-- What this task involves --
From the records below, output exactly the lines running from the line containing "effect dt (fun s => serve" through the line containing "[(s.barred m Reg.PWR_STATE, stWorld), (decide", and no others.

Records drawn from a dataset
+++++

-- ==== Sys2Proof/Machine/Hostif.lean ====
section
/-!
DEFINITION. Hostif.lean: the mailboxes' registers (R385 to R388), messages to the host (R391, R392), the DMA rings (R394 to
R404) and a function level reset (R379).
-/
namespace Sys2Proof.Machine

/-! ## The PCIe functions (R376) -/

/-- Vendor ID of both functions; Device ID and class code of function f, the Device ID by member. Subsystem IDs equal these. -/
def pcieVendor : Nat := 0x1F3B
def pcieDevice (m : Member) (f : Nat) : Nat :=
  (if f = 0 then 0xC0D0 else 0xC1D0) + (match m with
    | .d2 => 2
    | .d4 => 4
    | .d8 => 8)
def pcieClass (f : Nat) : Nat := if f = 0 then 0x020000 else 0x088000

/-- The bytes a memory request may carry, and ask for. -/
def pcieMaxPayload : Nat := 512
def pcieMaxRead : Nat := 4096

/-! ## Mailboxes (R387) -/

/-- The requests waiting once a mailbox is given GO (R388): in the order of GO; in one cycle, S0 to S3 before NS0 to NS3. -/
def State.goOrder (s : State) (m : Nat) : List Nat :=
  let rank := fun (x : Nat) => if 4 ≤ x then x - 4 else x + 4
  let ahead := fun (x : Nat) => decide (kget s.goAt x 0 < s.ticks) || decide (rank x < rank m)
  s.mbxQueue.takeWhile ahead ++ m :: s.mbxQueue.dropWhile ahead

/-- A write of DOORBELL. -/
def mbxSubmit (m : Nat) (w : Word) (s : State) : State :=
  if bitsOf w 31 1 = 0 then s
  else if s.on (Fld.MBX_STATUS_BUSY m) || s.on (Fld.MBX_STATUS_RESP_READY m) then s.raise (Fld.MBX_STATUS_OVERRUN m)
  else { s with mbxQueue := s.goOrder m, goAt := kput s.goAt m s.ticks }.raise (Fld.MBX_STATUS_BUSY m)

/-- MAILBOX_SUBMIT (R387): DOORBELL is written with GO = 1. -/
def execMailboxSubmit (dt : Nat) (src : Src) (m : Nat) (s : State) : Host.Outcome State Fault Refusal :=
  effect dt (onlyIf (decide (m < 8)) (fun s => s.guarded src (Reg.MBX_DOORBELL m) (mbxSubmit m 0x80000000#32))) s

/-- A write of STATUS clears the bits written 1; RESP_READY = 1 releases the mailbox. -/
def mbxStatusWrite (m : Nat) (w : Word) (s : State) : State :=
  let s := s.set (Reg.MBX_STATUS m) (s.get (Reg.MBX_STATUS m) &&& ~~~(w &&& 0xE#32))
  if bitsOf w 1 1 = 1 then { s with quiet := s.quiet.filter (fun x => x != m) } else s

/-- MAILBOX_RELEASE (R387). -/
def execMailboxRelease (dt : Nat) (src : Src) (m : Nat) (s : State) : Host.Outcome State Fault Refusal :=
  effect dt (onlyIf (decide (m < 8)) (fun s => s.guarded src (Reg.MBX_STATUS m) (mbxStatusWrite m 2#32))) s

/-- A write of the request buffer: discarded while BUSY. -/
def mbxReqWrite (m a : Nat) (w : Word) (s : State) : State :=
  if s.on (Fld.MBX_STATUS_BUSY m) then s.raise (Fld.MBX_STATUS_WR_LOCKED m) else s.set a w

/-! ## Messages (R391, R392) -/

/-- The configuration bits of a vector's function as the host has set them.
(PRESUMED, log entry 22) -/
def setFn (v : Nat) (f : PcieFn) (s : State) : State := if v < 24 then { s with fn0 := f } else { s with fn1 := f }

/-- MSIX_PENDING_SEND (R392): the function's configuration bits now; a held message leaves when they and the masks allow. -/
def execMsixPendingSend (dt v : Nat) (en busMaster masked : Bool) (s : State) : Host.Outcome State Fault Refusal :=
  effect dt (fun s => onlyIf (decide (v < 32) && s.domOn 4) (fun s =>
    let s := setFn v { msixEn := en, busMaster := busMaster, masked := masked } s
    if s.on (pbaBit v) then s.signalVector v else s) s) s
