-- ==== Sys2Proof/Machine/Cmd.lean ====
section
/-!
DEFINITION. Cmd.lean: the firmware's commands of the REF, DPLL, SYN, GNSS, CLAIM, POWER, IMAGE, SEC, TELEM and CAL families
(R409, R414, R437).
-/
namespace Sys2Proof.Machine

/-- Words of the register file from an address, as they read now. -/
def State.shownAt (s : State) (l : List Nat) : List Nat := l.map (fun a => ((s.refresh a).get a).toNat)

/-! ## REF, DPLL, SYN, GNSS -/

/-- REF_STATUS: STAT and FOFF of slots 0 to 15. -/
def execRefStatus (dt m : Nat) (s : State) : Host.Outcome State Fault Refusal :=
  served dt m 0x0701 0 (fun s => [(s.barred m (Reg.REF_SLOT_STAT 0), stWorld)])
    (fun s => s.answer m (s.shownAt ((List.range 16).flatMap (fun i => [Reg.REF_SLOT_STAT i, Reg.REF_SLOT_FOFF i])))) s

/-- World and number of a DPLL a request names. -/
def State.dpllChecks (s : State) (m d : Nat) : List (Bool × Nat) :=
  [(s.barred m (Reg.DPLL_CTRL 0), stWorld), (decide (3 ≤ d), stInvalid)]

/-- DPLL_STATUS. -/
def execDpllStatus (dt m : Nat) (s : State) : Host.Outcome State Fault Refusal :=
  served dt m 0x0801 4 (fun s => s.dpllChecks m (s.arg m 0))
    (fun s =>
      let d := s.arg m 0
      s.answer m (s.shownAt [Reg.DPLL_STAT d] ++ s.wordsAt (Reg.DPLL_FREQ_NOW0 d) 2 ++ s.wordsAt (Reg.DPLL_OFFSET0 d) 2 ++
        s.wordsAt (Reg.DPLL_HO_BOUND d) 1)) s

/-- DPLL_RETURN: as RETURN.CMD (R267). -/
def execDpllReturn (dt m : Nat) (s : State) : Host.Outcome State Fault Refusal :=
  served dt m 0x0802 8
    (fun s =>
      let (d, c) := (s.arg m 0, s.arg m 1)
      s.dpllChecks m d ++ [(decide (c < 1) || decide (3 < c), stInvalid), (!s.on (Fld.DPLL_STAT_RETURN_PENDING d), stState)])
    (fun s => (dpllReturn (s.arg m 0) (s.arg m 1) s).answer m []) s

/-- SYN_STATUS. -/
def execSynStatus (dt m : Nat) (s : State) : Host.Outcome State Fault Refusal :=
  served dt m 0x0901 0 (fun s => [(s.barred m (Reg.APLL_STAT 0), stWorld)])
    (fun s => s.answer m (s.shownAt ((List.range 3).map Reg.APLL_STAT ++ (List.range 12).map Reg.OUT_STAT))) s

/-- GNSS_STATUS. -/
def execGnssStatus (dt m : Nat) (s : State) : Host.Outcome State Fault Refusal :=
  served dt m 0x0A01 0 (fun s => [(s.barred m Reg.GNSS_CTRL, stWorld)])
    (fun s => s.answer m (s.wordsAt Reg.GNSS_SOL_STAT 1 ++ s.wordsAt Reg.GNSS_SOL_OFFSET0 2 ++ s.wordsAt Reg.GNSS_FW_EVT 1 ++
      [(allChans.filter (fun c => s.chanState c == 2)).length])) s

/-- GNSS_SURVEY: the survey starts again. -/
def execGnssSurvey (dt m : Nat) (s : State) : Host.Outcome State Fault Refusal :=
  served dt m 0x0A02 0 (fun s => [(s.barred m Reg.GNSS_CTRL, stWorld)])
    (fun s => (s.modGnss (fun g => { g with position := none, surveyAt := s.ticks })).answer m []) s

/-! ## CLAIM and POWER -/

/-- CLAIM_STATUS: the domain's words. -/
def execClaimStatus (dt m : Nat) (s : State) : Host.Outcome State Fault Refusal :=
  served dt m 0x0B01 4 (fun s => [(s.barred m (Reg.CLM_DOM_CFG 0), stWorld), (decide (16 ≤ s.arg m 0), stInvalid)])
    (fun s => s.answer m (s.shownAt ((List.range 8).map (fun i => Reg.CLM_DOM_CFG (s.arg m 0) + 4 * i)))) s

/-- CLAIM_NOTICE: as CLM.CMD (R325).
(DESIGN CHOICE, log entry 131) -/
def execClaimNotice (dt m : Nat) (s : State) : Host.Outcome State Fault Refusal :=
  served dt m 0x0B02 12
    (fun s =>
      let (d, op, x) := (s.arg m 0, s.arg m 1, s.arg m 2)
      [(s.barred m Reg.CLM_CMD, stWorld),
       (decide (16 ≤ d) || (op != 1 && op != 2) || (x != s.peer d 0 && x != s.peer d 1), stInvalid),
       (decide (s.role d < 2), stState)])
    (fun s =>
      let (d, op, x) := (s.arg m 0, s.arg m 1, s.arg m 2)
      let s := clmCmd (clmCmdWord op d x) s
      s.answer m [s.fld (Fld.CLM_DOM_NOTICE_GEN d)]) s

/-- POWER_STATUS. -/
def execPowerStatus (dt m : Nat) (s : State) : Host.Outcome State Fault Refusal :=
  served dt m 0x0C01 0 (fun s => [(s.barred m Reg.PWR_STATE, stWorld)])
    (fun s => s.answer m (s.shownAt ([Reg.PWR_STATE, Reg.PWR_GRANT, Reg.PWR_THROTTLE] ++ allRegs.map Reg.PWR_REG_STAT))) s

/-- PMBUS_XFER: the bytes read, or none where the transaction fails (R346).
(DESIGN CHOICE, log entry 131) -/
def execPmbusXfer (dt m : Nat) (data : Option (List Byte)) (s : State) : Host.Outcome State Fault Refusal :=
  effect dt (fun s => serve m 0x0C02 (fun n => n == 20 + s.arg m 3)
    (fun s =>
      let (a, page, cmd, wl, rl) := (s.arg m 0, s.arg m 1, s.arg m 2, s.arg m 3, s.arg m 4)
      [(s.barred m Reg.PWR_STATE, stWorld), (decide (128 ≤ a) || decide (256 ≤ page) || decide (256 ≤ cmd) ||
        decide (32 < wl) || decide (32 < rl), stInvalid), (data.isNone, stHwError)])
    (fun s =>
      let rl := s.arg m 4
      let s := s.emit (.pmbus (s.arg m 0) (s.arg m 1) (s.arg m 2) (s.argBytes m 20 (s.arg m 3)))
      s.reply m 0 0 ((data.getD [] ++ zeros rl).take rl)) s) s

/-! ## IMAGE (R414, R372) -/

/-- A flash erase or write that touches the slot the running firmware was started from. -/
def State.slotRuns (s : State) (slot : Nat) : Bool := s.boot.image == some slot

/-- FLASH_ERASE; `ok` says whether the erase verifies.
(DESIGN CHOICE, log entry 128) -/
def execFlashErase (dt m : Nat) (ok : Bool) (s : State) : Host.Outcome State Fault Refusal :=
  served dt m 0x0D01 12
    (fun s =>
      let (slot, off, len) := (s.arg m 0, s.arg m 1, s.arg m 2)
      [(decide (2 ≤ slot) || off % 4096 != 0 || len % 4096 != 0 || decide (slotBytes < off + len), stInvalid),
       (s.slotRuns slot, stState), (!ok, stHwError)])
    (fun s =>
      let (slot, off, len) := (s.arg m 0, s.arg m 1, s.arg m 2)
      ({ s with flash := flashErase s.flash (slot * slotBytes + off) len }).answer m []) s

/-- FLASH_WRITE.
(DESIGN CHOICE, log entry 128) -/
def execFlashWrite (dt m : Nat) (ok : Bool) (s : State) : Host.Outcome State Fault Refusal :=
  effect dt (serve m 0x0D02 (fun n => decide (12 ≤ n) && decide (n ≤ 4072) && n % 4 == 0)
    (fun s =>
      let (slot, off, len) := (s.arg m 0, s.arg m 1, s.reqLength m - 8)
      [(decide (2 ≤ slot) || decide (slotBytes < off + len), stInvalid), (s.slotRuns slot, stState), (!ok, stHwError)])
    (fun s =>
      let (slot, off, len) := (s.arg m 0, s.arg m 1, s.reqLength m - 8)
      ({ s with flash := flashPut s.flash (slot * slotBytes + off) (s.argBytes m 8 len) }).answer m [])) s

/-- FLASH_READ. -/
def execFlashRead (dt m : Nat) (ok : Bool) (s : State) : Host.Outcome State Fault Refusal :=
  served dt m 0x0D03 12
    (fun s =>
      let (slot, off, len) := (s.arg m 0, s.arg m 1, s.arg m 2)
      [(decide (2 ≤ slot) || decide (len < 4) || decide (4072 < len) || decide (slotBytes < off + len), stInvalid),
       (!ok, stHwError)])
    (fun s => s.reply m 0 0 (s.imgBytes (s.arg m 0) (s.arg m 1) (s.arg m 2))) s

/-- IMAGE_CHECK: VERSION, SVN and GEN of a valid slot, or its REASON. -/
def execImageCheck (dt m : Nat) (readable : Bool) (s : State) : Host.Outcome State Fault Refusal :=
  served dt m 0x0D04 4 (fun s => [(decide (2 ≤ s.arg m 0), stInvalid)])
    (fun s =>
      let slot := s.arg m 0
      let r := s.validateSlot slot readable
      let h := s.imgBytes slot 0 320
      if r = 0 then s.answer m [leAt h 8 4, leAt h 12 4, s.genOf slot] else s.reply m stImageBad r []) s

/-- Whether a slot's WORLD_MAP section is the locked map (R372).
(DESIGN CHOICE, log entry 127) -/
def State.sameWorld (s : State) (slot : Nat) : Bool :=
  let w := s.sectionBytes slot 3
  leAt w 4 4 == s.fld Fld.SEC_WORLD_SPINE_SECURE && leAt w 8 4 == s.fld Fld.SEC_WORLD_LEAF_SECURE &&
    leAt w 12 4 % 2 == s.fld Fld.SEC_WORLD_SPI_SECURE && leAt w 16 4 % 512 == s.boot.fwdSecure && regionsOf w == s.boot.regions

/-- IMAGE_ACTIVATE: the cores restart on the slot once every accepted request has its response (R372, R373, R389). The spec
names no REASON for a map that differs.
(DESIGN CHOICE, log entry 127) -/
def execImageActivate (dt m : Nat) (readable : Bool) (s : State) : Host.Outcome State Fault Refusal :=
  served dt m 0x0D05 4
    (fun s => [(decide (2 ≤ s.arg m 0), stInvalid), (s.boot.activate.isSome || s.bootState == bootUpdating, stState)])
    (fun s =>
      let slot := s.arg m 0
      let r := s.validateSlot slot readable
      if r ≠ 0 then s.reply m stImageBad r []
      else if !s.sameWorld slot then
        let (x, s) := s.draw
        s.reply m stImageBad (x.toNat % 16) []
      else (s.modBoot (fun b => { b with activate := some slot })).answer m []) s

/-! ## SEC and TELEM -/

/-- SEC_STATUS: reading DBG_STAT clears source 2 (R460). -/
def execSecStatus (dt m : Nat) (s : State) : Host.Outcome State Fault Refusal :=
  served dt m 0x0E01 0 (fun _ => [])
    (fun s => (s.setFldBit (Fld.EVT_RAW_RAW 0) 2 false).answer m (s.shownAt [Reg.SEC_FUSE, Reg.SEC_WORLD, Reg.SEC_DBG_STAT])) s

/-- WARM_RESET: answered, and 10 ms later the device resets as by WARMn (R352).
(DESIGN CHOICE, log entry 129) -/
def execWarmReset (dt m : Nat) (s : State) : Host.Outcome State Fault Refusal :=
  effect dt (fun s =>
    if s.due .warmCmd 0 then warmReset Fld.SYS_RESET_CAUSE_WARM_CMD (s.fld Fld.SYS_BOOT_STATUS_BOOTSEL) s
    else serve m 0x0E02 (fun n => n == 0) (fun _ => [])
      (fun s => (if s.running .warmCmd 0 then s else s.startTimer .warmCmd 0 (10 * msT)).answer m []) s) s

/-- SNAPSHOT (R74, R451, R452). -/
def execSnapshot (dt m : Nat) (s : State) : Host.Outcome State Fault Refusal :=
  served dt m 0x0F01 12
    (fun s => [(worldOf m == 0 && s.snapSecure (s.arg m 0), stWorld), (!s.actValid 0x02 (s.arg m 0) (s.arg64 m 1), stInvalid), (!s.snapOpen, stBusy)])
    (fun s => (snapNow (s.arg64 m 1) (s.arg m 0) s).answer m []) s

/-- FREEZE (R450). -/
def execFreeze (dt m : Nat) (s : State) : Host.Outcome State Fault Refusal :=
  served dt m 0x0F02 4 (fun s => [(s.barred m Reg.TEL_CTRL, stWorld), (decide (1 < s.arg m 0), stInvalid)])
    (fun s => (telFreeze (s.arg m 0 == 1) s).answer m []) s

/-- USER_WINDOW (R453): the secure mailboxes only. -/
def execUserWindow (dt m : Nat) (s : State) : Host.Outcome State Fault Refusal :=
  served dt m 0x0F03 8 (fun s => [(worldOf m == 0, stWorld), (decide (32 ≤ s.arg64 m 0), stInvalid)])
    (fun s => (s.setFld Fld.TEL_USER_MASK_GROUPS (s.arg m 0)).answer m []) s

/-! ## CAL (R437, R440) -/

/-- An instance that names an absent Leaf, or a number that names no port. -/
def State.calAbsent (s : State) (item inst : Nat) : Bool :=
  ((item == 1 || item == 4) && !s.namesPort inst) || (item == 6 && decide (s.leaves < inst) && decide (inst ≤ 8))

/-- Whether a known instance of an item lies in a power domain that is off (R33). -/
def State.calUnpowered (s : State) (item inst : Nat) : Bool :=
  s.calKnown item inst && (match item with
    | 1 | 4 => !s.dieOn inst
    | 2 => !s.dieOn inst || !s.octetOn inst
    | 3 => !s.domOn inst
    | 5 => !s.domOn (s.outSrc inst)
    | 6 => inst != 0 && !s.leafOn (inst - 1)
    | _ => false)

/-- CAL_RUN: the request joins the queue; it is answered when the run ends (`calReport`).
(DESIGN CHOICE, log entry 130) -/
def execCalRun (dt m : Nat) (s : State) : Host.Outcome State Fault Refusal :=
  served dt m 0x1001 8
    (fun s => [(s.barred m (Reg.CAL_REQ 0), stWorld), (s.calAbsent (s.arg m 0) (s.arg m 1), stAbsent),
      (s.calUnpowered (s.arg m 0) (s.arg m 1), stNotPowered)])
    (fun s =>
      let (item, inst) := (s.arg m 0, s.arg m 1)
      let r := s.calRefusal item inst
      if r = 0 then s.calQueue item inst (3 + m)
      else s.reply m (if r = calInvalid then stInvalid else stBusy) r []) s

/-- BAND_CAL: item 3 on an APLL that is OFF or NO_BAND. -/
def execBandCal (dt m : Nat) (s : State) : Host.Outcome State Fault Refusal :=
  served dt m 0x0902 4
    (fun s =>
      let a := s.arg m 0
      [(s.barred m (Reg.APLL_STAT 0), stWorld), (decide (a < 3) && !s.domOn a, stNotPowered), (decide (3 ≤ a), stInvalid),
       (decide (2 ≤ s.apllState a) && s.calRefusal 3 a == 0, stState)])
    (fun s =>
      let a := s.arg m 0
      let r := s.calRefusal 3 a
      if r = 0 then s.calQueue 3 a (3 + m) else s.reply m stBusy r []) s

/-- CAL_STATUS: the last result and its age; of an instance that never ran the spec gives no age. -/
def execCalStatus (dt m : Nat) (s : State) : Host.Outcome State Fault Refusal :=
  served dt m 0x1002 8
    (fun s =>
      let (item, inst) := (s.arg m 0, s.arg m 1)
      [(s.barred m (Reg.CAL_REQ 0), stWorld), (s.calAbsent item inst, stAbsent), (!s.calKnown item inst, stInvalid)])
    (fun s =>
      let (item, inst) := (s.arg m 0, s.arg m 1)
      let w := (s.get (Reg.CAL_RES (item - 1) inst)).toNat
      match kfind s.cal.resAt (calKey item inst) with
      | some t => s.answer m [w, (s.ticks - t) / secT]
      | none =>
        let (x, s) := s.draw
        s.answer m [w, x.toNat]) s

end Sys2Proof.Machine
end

+++++

-- Exercise output --
  effect dt (fun s => serve m 0x0C02 (fun n => n == 20 + s.arg m 3)
    (fun s =>
      let (a, page, cmd, wl, rl) := (s.arg m 0, s.arg m 1, s.arg m 2, s.arg m 3, s.arg m 4)
      [(s.barred m Reg.PWR_STATE, stWorld), (decide (128 ≤ a) || decide (256 ≤ page) || decide (256 ≤ cmd) ||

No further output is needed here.